[Stored data entries]
◇ ◇ ◇ ◇

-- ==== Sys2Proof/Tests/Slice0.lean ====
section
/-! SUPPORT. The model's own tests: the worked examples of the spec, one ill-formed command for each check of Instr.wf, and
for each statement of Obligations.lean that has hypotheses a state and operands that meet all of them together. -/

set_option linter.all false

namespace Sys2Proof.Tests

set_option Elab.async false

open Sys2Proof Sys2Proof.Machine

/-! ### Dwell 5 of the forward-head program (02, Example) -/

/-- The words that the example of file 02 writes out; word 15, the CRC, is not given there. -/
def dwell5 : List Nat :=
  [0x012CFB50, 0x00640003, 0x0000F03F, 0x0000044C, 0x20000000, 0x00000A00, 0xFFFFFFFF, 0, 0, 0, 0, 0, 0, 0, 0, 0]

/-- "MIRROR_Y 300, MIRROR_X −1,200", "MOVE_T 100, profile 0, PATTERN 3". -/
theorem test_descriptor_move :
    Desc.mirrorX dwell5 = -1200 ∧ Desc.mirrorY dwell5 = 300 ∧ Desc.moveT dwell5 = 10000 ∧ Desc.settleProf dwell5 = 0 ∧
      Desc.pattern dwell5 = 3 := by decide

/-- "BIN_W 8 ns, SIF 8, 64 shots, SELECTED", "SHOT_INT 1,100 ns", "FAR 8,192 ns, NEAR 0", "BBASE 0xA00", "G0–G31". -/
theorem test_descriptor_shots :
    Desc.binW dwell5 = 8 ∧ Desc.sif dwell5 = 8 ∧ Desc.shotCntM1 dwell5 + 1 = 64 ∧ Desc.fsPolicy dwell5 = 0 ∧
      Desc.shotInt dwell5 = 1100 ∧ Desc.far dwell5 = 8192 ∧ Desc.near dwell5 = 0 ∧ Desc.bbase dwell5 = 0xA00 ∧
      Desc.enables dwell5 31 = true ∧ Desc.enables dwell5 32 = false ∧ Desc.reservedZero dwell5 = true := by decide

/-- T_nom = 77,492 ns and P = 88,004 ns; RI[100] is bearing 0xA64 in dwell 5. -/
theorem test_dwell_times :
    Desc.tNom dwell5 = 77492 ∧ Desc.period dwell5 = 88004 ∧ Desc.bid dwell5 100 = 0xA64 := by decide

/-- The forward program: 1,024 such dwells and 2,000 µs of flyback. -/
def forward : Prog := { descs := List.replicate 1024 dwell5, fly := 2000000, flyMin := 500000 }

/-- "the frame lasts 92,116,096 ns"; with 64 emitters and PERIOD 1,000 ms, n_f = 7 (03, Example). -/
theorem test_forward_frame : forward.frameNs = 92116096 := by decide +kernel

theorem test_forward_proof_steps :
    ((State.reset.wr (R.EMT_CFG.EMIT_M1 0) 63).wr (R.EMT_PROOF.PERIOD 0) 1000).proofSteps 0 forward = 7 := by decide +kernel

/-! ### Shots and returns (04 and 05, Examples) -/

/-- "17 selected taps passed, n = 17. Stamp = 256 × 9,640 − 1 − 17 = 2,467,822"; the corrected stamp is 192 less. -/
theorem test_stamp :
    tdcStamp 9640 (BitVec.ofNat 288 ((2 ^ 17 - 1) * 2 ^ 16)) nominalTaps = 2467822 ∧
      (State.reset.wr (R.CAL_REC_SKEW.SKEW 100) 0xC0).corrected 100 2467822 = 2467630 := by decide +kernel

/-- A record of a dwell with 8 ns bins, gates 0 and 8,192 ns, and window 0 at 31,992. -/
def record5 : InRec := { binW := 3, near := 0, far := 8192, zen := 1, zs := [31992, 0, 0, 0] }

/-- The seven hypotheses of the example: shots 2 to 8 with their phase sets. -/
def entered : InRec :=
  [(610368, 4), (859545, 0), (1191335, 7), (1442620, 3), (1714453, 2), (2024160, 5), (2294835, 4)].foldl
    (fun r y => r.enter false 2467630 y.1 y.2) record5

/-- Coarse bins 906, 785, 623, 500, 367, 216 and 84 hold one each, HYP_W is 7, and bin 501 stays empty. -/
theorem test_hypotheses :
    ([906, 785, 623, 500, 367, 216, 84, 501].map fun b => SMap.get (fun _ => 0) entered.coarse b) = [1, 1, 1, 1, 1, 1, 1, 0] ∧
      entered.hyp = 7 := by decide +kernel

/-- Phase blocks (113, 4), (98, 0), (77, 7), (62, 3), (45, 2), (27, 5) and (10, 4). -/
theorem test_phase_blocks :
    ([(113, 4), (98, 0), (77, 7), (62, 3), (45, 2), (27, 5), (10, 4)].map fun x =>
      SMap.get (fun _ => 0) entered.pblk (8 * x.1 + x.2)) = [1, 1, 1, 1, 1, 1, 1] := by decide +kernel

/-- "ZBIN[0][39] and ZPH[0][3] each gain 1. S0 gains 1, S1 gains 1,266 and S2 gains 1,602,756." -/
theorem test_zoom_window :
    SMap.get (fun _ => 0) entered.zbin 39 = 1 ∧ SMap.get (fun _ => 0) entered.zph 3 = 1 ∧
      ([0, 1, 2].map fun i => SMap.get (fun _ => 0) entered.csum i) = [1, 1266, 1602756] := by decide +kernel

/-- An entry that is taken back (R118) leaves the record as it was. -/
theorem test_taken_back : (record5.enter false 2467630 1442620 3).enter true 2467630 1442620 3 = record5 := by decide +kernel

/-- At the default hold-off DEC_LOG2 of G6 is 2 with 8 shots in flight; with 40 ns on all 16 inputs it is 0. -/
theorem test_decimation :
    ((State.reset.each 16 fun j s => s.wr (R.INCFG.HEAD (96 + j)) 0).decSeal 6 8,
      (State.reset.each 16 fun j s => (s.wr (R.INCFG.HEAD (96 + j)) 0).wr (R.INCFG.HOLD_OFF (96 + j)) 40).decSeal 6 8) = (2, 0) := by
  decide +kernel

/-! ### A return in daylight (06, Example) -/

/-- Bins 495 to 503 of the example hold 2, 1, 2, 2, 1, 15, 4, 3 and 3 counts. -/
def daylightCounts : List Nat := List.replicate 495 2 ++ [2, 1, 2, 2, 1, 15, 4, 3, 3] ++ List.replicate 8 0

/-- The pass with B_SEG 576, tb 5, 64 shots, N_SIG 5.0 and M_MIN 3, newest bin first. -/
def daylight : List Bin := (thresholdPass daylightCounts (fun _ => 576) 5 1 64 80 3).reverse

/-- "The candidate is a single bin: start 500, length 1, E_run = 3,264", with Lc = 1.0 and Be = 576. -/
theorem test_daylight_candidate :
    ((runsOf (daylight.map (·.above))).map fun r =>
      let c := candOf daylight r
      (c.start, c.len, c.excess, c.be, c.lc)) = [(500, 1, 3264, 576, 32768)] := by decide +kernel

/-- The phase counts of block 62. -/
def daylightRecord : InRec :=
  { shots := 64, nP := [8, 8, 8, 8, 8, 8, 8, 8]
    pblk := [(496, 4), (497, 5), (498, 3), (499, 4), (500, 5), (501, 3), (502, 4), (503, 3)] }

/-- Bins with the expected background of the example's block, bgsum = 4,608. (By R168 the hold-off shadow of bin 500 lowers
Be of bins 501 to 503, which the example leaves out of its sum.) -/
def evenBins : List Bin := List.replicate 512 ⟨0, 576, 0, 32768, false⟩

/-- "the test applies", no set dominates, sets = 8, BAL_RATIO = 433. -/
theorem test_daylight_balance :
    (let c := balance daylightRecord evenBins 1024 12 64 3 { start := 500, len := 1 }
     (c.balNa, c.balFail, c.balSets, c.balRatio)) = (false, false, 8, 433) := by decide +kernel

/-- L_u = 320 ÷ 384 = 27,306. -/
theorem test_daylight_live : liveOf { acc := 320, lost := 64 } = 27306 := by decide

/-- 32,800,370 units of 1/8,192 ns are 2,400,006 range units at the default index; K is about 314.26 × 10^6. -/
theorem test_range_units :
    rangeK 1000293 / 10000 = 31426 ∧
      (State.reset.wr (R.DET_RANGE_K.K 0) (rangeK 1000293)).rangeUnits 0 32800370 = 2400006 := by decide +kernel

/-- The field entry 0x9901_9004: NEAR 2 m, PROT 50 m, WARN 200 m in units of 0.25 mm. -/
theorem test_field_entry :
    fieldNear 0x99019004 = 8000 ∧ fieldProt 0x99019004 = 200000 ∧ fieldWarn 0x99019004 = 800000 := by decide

◇ ◇ ◇ ◇

- WHAT YOU WILL DO: Reproduce the entries above exactly, but only the lines between the line holding "theorem test_daylight_live : liveOf" and the line holding "0.25 mm. -/", inclusive.

- YOUR RESPONSE:
theorem test_daylight_live : liveOf { acc := 320, lost := 64 } = 27306 := by decide

/-- 32,800,370 units of 1/8,192 ns are 2,400,006 range units at the default index; K is about 314.26 × 10^6. -/
theorem test_range_units :
    rangeK 1000293 / 10000 = 31426 ∧
      (State.reset.wr (R.DET_RANGE_K.K 0) (rangeK 1000293)).rangeUnits 0 32800370 = 2400006 := by decide +kernel

/-- The field entry 0x9901_9004: NEAR 2 m, PROT 50 m, WARN 200 m in units of 0.25 mm. -/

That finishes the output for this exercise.